## [ASSIGNED TASK]
Type again, exactly, the lines below from the start through the line that includes "def heldBack (s".

## [INPUT DATA]
/-- Its port holds a request back behind an earlier one of the other direction, to the same target and atom, that has not been granted (R256). -/
def heldBack (s : State) (x : FabTx) : Bool :=
  s.fab.txs.any (fun e => decide (e.seq < x.seq) && e.req.master == x.req.master && e.target == x.target && e.grantedAt.isNone && e.req.write != x.req.write && sameAtom e.req x.req)

/-- The transaction that requester i presents at target t: its oldest that no grant has taken, unless it is held back (R256). -/
def presented (s : State) (t i : Nat) : Option FabTx :=
  (s.fab.txs.find? (fun x => x.target == t && x.grantedAt.isNone && requesterOf x.req == i)).filter (fun x => !(heldBack s x))

/-- Targets with a response for master port m, in number order (R258). -/
def respTargets (s : State) (m : Nat) : List Nat := (List.range 48).filter (fun t => s.fab.resps.any (fun x => x.tx.req.master.val == m && x.tx.target == t))

/-- Requesters of arbiter a now (Table 9.4, R256, R258): the ports that present a transaction, M31 apart, the queue of a QPORT that is not replaying, the responses of a
master port; elsewhere, and for training, those listed. -/
def requesting (s : State) (a : Nat) (reqs : List Nat) : List Nat :=
  if a < 48 then (if clockLost s (targetDomain a) then [] else (List.range 62).filter (fun i => (presented s a i).isSome))
  else if a < 56 then (if (qportAt s (a - 48)).queue.isEmpty || decide (s.now < (qportAt s (a - 48)).busyUntil) then [] else [0]) ++ reqs.filter (· != 0)
  else if a < 131 then reqs
  else if clockLost s (masterDomain (a - 131)) then []
  else respTargets s (a - 131)

/-- The transaction leaves the matrix for its target's answer. -/
def dropTx (x : FabTx) (s : State) : State := { s with fab.txs := s.fab.txs.filter (fun e => e.seq != x.seq) }

/-- The block behind a request is in reset: a read response due to it is discarded at its port (R271). -/
def respGone (s : State) (r : FabReq) : Bool := !r.write && r.fn.elim false (fun f => (fnAt s f.val).busy)

/-- A target completes a request: its one response joins those of the target (R257). -/
def respond (x : FabTx) (err poisoned : Bool) (data : List Byte) (s : State) : State :=
  if respGone s x.req then dropTx x s
  else { dropTx x s with fab.resps := s.fab.resps ++ [{ tx := x, err := err, poisoned := poisoned, data := if x.req.write then [] else data }] }

/-- Bytes that carry the poison mark: no value is given for them (log 9). -/
def poisonedBytes (s : State) (n : Nat) : List Byte := (List.range n).map (fun i => BitVec.ofNat 8 (freshValue s >>> (8 * i)))

/-- A read of memory out of service answers poisoned data, and a write to it is discarded (R236, R238, R246). -/
def answerOut (x : FabTx) (s : State) : State := spendFree (respond x false (!x.req.write) (poisonedBytes s x.req.len) s)

/-- Atoms of a memory: 32 bytes of HBM3E, one 8-byte device access of QDR-IV (Table 8.6). -/
def atomBytes (hbm : Bool) : Nat := if hbm then 32 else 8

/-- Byte offset of a request in its memory. -/
def memOffset (hbm : Bool) (r : FabReq) : Nat := if hbm then r.addr.toNat else r.addr.toNat - qdrBase

/-- Atoms that a request touches, by first byte; and those that it covers whole (R247). -/
def atomsOf (hbm : Bool) (r : FabReq) : List Nat :=
  let u := atomBytes hbm
  let o := memOffset hbm r
  (List.range ((o + r.len - 1) / u - o / u + 1)).map (fun i => (o / u + i) * u)
def atomsWhole (hbm : Bool) (r : FabReq) : List Nat :=
  (atomsOf hbm r).filter (fun a => decide (memOffset hbm r ≤ a) && decide (a + atomBytes hbm ≤ memOffset hbm r + r.len))

/-- Mark an atom poisoned. -/
def markPoison (hbm : Bool) (atom : Nat) (s : State) : State := { s with mem.poison := s.mem.poison.filter (fun e => e != (hbm, atom)) ++ [(hbm, atom)] }

/-- A full write of an atom clears its poison (R247); an armed bit flip on it completes (R440 KIND 1). -/
def atomWritten (hbm : Bool) (atom : Nat) (s : State) : State :=
  let s := { s with mem.poison := s.mem.poison.filter (fun e => e != (hbm, atom)) }
  match s.units.injections.find? (fun e => e.1 == 1 && e.2.2.1 == (if hbm then atom else qdrBase + atom)) with
  | none => s
  | some e => injectionDone e.2.2.2.2 s.journal.nextSeq (journalAdd s 3 1 deviceFn 6 hbm.toNat atom)

/-- What the error code of a read says (R247): a corrected error is counted, and so is one beyond correction. -/
def readFound (hbm : Bool) (found : ScrubFind) (s : State) : State :=
  match found with
  | .clean => s
  | .correctable onDie => countFault (if !hbm then { s with mem.qdrCe := inc32 s.mem.qdrCe } else if onDie then { s with mem.hbmCeDie := inc32 s.mem.hbmCeDie } else { s with mem.hbmCeHost := inc32 s.mem.hbmCeHost }) 3
  | .uncorrectable => if hbm then { s with mem.hbmUe := inc32 s.mem.hbmUe } else { s with mem.qdrUe := inc32 s.mem.qdrUe }

/-- A write reaches its memory (R247): atoms it covers whole lose their poison, atoms it covers in part keep it, and marked data marks every atom. -/
def serveWrite (hbm : Bool) (x : FabTx) (s : State) : State :=
  let s := { s with mem.cells := Memory.writeAll s.mem.cells x.req.addr.toNat x.req.data }
  let s := (atomsWhole hbm x.req).foldl (fun s a => atomWritten hbm a s) s
  let s := if x.req.poisoned then (atomsOf hbm x.req).foldl (fun s a => markPoison hbm a s) s else s
  respond x false false [] s

/-- A read of its memory (R247): beyond correction, or on a marked atom, its data goes out poisoned. -/
def serveRead (hbm : Bool) (x : FabTx) (found : ScrubFind) (s : State) : State :=
  let s := readFound hbm found s
  if found == .uncorrectable || (atomsOf hbm x.req).any (fun a => s.mem.poison.contains (hbm, a)) then spendFree (respond x false true (poisonedBytes s x.req.len) s)
  else respond x false false (Memory.bytes s.mem.cells x.req.addr.toNat x.req.len) s

/-- The scrubbing of one memory. -/
def scrubOf (s : State) (hbm : Bool) : ScrubCfg := if hbm then s.mem.scrubHbm else s.mem.scrubQdr
def setScrub (hbm : Bool) (x : ScrubCfg) (s : State) : State := if hbm then { s with mem.scrubHbm := x } else { s with mem.scrubQdr := x }

/-- A corrected error of a scrub pass: counted, and the source asserted with one journal entry when the pass reaches its threshold (R249, R419). -/
def scrubCorrected (hbm onDie : Bool) (addr : Nat) (s : State) : State :=
  let x := scrubOf s hbm
  let s := if !hbm then { s with mem.qdrCe := inc32 s.mem.qdrCe } else if onDie then { s with mem.hbmCeDie := inc32 s.mem.hbmCeDie } else { s with mem.hbmCeHost := inc32 s.mem.hbmCeHost }
  let s := setScrub hbm { x with ceThisPass := x.ceThisPass + 1 } s
  if x.ceThreshold ≠ 0 ∧ x.ceThisPass + 1 = x.ceThreshold then journalAdd { s with mem.ceSrc := true } 3 0 deviceFn 6 hbm.toNat addr else countFault s 3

## [ANSWER FOR THE TASK]
/-- Its port holds a request back behind an earlier one of the other direction, to the same target and atom, that has not been granted (R256). -/
def heldBack (s : State) (x : FabTx) : Bool :=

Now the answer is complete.